2

I'm trying to understand assembly in x86 more. I have a mystery function here that I know returns an int and takes an int argument. So it looks like int mystery(int n){}. I can't figure out the function in C however. The assembly is:

mov  %edi, %eax
lea  0x0(,%rdi, 8), %edi
sub  %eax, %edi
add  $0x4, %edi
callq < mystery _util >
repz retq

< mystery _util >
mov  %edi, %eax
shr  %eax
and  $0x1, %edi
and  %edi, %eax
retq

I don't understand what the lea does here and what kind of function it could be.

Michael Petch
  • 46,082
  • 8
  • 107
  • 198
  • 2
    Please don't post pictures of code and code, copy & paste them in your question. – Pablo Mar 18 '18 at 02:46
  • Do not post images of code. Also, which function are you talking about and make sure you show all of it. Describe what you have figured out so far and where you got stuck. – Jester Mar 18 '18 at 02:46
  • Welcome to stackoverflow.com. Please take some time to read [the help pages](http://stackoverflow.com/help), especially the sections named ["What topics can I ask about here?"](http://stackoverflow.com/help/on-topic) and ["What types of questions should I avoid asking?"](http://stackoverflow.com/help/dont-ask). Also please [take the tour](http://stackoverflow.com/tour) and [read about how to ask good questions](http://stackoverflow.com/help/how-to-ask). Lastly please learn how to create a [Minimal, Complete, and Verifiable Example](http://stackoverflow.com/help/mcve). – Some programmer dude Mar 18 '18 at 02:46
  • I always found that syntax extremely confusing. What the hell even generates disassembly that way? – Havenard Mar 18 '18 at 03:08
  • 1
    That's AT&T assembly syntax, and the GNU assembler expects it by default. – lockcmpxchg8b Mar 18 '18 at 03:12
  • @lockcmpxchg8b Good to know the creature has a name. I'm used to WinDbg, always found it's syntax very intuitive, as incredible as it may sound when speaking of assembly. – Havenard Mar 18 '18 at 03:15
  • 1
    WinDbg uses "Intel syntax", which I also prefer. The hardest part for me to keep straight with AT&T is the fact the destination is on the _right_, which just breaks my brain. – lockcmpxchg8b Mar 18 '18 at 03:23
  • 3
    @Havenard: GNU binutils defaults to AT&T syntax. Use `objdump -drwC -Mintel` to get GAS's version of Intel-syntax (which is like MASM, not NASM). – Peter Cordes Mar 18 '18 at 03:38
  • I've amended my answer with a section that removes the bool and uses a prototype of `int mystery(int n)` for function `mystery`. The first part of the answer does it with `bool` which may not be allowed based on information I was given on another question related to this. – Michael Petch Mar 19 '18 at 02:07
  • In `mystery_util` is `and $0x1, %edi` a typo and it meant to be `add $0x1, %edi`? – Michael Petch Mar 19 '18 at 03:13

3 Answers3

9

The assembly code appeared to be computer generated, and something that was probably compiled by GCC since there is a repz retq after an unconditional branch (call).
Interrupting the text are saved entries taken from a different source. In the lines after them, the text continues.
-- ==== Sys2Proof/Laws/FormLifecycle.lean ====
section
/-!
SUPPORT. Each operation of the model keeps the canonical form of every memory: resets, power, start-up, temperature, telemetry and transfers.
-/

set_option linter.all false

namespace Sys2Proof.Machine

/-! ### Reset -/

theorem changePhase_wf (s : State) (p : BitVec 4) (fail : BitVec 8) : Memory.wf (State.changePhase s p fail) ↔ Memory.wf s :=
  wf_congr fun _ => by apply changePhase_only <;> decide

theorem setPhase_wf (s : State) (p : BitVec 4) (fail : BitVec 8) : Memory.wf (State.setPhase s p fail) ↔ Memory.wf s :=
  wf_congr fun _ => by apply setPhase_only <;> decide

theorem noteCause_wf (s : State) (c : BitVec 8) : Memory.wf (State.noteCause s c) ↔ Memory.wf s :=
  wf_congr fun _ => by apply noteCause_only <;> decide

theorem stopWork_wf (s : State) : Memory.wf (State.stopWork s) ↔ Memory.wf s :=
  wf_congr fun _ => by apply stopWork_only <;> decide

theorem tellHost_wf (s : State) (cause : BitVec 8) (h : Memory.wf s) : Memory.wf (State.tellHost s cause) := by
  unfold State.tellHost
  repeat' (first | with_reducible assumption | (simp only [↓complete_wf, ↓announceAll_wf, ↓resetShorts_wf, ↓upd_ports_wf]) | (with_reducible apply abortAll_wf) | (with_reducible apply abortWaiting_wf) | (with_reducible apply forEach_wf) | (with_reducible apply foldl_fst_wf) | (with_reducible apply foldl_wf) | intro _ | (with_reducible apply ite_wf) | split | dsimp only)

theorem dropLink_wf (s : State) : Memory.wf (State.dropLink s) ↔ Memory.wf s :=
  wf_congr fun _ => by apply dropLink_only <;> decide

theorem haltAll_wf (s : State) (cause : BitVec 8) (h : Memory.wf s) : Memory.wf (State.haltAll s cause) := by
  unfold State.haltAll
  repeat' (first | with_reducible assumption | (simp only [↓dropLink_wf, ↓stopWork_wf]) | (with_reducible apply tellHost_wf) | (with_reducible apply foldl_fst_wf) | (with_reducible apply foldl_wf) | intro _ | (with_reducible apply ite_wf) | split | dsimp only)

theorem stopPanel_wf (x : State × Nat) (h : Memory.wf x.1) : Memory.wf (stopPanel x).1.1 := by
  unfold stopPanel
  split
  · exact h
  · exact (modPanel_wf _ _).2 (budgeted_wf (fun t ht => setDone_wf _ _ _ ht) h)

theorem commitHeld_wf (n : Nat) (p : State × Nat) (h : Memory.wf p.1) : Memory.wf (commitHeld n p).1 :=
  (wf_congr fun _ => commitHeld_only n p (by decide)).2 h

theorem minimalRecord_wf (s : State) (tick : Tick) (strata : W16) (detail : BitVec 224) : Memory.wf (State.minimalRecord s tick strata detail) ↔ Memory.wf s :=
  wf_congr fun _ => by apply minimalRecord_only <;> decide

theorem safePoint_wf (s : State) (writes : Nat) (tick : Tick) (strata : W16) (h : Memory.wf s) :
    Memory.wf (s.safePoint writes tick strata) := by
  unfold State.safePoint
  dsimp only
  refine budgeted_wf (fun t ht => (minimalRecord_wf ..).2 ht) ?_
  exact commitHeld_wf _ _ (stopPanel_wf _ (endNvs_wf _ _ h))

theorem pcieReset_wf (s : State) (h : Memory.wf s) : Memory.wf (State.pcieReset s) := by
  unfold State.pcieReset
  repeat' (first | with_reducible assumption | (simp only [↓modPanel_wf, ↓stopRefresh_wf, ↓upd_boot_wf, ↓upd_sup_wf, ↓upd_fns_outst_wf, ↓upd_outst_wf, ↓upd_logReads_wf, ↓upd_fns_outst_sup_boot_logReads_wf, ↓upd_fns_outst_boot_wf, ↓upd_fns_wf]) | (with_reducible apply endNvs_wf) | (with_reducible apply foldl_fst_wf) | (with_reducible apply foldl_wf) | intro _ | (with_reducible apply ite_wf) | split | dsimp only)

theorem wipe_wf (s : State) (reason : BitVec 8) (h : Memory.wf s) : Memory.wf (s.wipe reason) := by
  have g : Memory.wf s.draw.2.stopWork := by
    first | exact stopWork_wf _ ((draw_wf _).2 h) | exact (stopWork_wf _).2 ((draw_wf _).2 h)
  exact ⟨rfl, rfl, fun c => by simp [State.wipe, memWf, spSorted], g.2.2.2⟩

theorem hostWipe_wf (s : State) (h : Memory.wf s) : Memory.wf (State.hostWipe s) := by
  unfold State.hostWipe
  repeat' (first | with_reducible assumption | (simp only [↓whiten_wf, ↓stripChanged_wf, ↓upd_units_toReplace_thermal_wf, ↓upd_toReplace_wf, ↓upd_units_wf, ↓upd_thermal_wf]) | (with_reducible apply wipe_wf) | (with_reducible apply forEach_wf) | (with_reducible apply foldl_fst_wf) | (with_reducible apply foldl_wf) | intro _ | (with_reducible apply ite_wf) | split | dsimp only)

theorem bootRom_wf (s : State) : Memory.wf (State.bootRom s) ↔ Memory.wf s :=
  wf_congr fun _ => by apply bootRom_only <;> decide

theorem newKey_wf (s : State) : Memory.wf (State.newKey s) ↔ Memory.wf s :=
  wf_congr fun _ => by apply newKey_only <;> decide

theorem hostReset_wf (s : State) (cause : BitVec 8) (h : Memory.wf s) : Memory.wf (State.hostReset s cause) := by
  unfold State.hostReset
  repeat' (first | with_reducible assumption | (simp only [↓noteCause_wf, ↓newKey_wf, ↓settlePlan_wf, ↓setPhase_wf, ↓bootRom_wf]) | (with_reducible apply pcieReset_wf) | (with_reducible apply hostWipe_wf) | (with_reducible apply foldl_fst_wf) | (with_reducible apply foldl_wf) | intro _ | (with_reducible apply ite_wf) | split | dsimp only)

theorem moduleWipe_wf (s : State) (h : Memory.wf s) : Memory.wf s.moduleWipe := by
  unfold State.moduleWipe
  dsimp only
  have g := wipe_wf _ 1 h
  refine (bootRom_wf _).2 ?_
  exact ⟨g.1, rfl, g.2.2.1, g.2.2.2⟩

theorem moduleReset_wf (s : State) (h : Memory.wf s) : Memory.wf s.moduleReset := by
  unfold State.moduleReset
  dsimp only
  have g := (upd_boot_wf (s := s.moduleWipe) (v0 := { s.moduleWipe.boot with
    resetCause := if s.boot.modResetLow then 2 else s.boot.pendingCause })).2 (moduleWipe_wf _ h)
  split
  · exact (faultAt_wf ..).2 ((fault_wf ..).2 g)
  · exact (fault_wf ..).2 g

theorem measure_wf (s : State) (v : Volts) : Memory.wf (State.measure s v) ↔ Memory.wf s :=
  wf_congr fun _ => by apply measure_only <;> decide

theorem powerOnReset_wf (s : State) (cause : BitVec 8) (v : Volts) (h : Memory.wf s) :
    Memory.wf (s.powerOnReset cause v) := by
  unfold State.powerOnReset
  have g : Memory.wf ({ s with tick := 0, withhold := 0 } : State).moduleWipe := moduleWipe_wf _ h
  dsimp only
  repeat' (first | with_reducible assumption | (simp only [↓noteCause_wf, ↓upd_sup_wf]) | (with_reducible apply ite_wf) | exact g)

theorem functionReset_wf (s : State) (n : FnNo) (h : Memory.wf s) : Memory.wf (State.functionReset s n) := by
  unfold State.functionReset
  repeat' (first | with_reducible assumption | (simp only [↓resetFunc_wf, ↓stopRefresh_wf, ↓delFrame_wf, ↓endRun_wf, ↓upd_chans_wf, ↓upd_progs_wf, ↓upd_deliveries_wf, ↓upd_frames_wf, ↓upd_progs_frames_wf]) | (with_reducible apply forgetWork_wf) | (with_reducible apply releaseFrame_wf) | (with_reducible apply endUnbinds_wf) | (with_reducible apply settlePool_wf) | (with_reducible apply forEach_wf) | (with_reducible apply foldl_fst_wf) | (with_reducible apply foldl_wf) | intro _ | (with_reducible apply ite_wf) | split | dsimp only)

theorem setVfs_wf (s : State) (enable : Bool) (num : Nat) (h : Memory.wf s) : Memory.wf (State.setVfs s enable num) := by
  unfold State.setVfs
  repeat' (first | with_reducible assumption | (simp only [↓upd_boot_wf]) | (with_reducible apply functionReset_wf) | (with_reducible apply forEach_wf) | (with_reducible apply foldl_fst_wf) | (with_reducible apply foldl_wf) | intro _ | (with_reducible apply ite_wf) | split | dsimp only)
There is also an indication that because there isn't a tail call (jmp) instead of a call when going to mystery_util that the code was compiled with -O1 (higher optimization levels would likely inline the function which didn't happen here). The lack of frame pointers and extra load/stores indicated that it isn't compiled with -O0

Multiplying x by 7 is the same as multiplying x by 8 and subtracting x. That is what the following code is doing:

lea  0x0(,%rdi, 8), %edi
sub  %eax, %edi

LEA can compute addresses but it can be used for simple arithmetic as well. The syntax for a memory operand is displacement(base, index, scale). Scale can be 1, 2, 4, 8. The computation is displacement + base + index * scale. In your case lea 0x0(,%rdi, 8), %edi is effectively EDI = 0x0 + RDI * 8 or EDI = RDI * 8. The full calculation is n * 7 - 4;

The calculation for mystery_util appears to simply be

n &= (n>>1) & 1;

If I take all these factors together we have a function mystery that passes n * 7 - 4 to a function called mystery_util that returns n &= (n>>1) & 1.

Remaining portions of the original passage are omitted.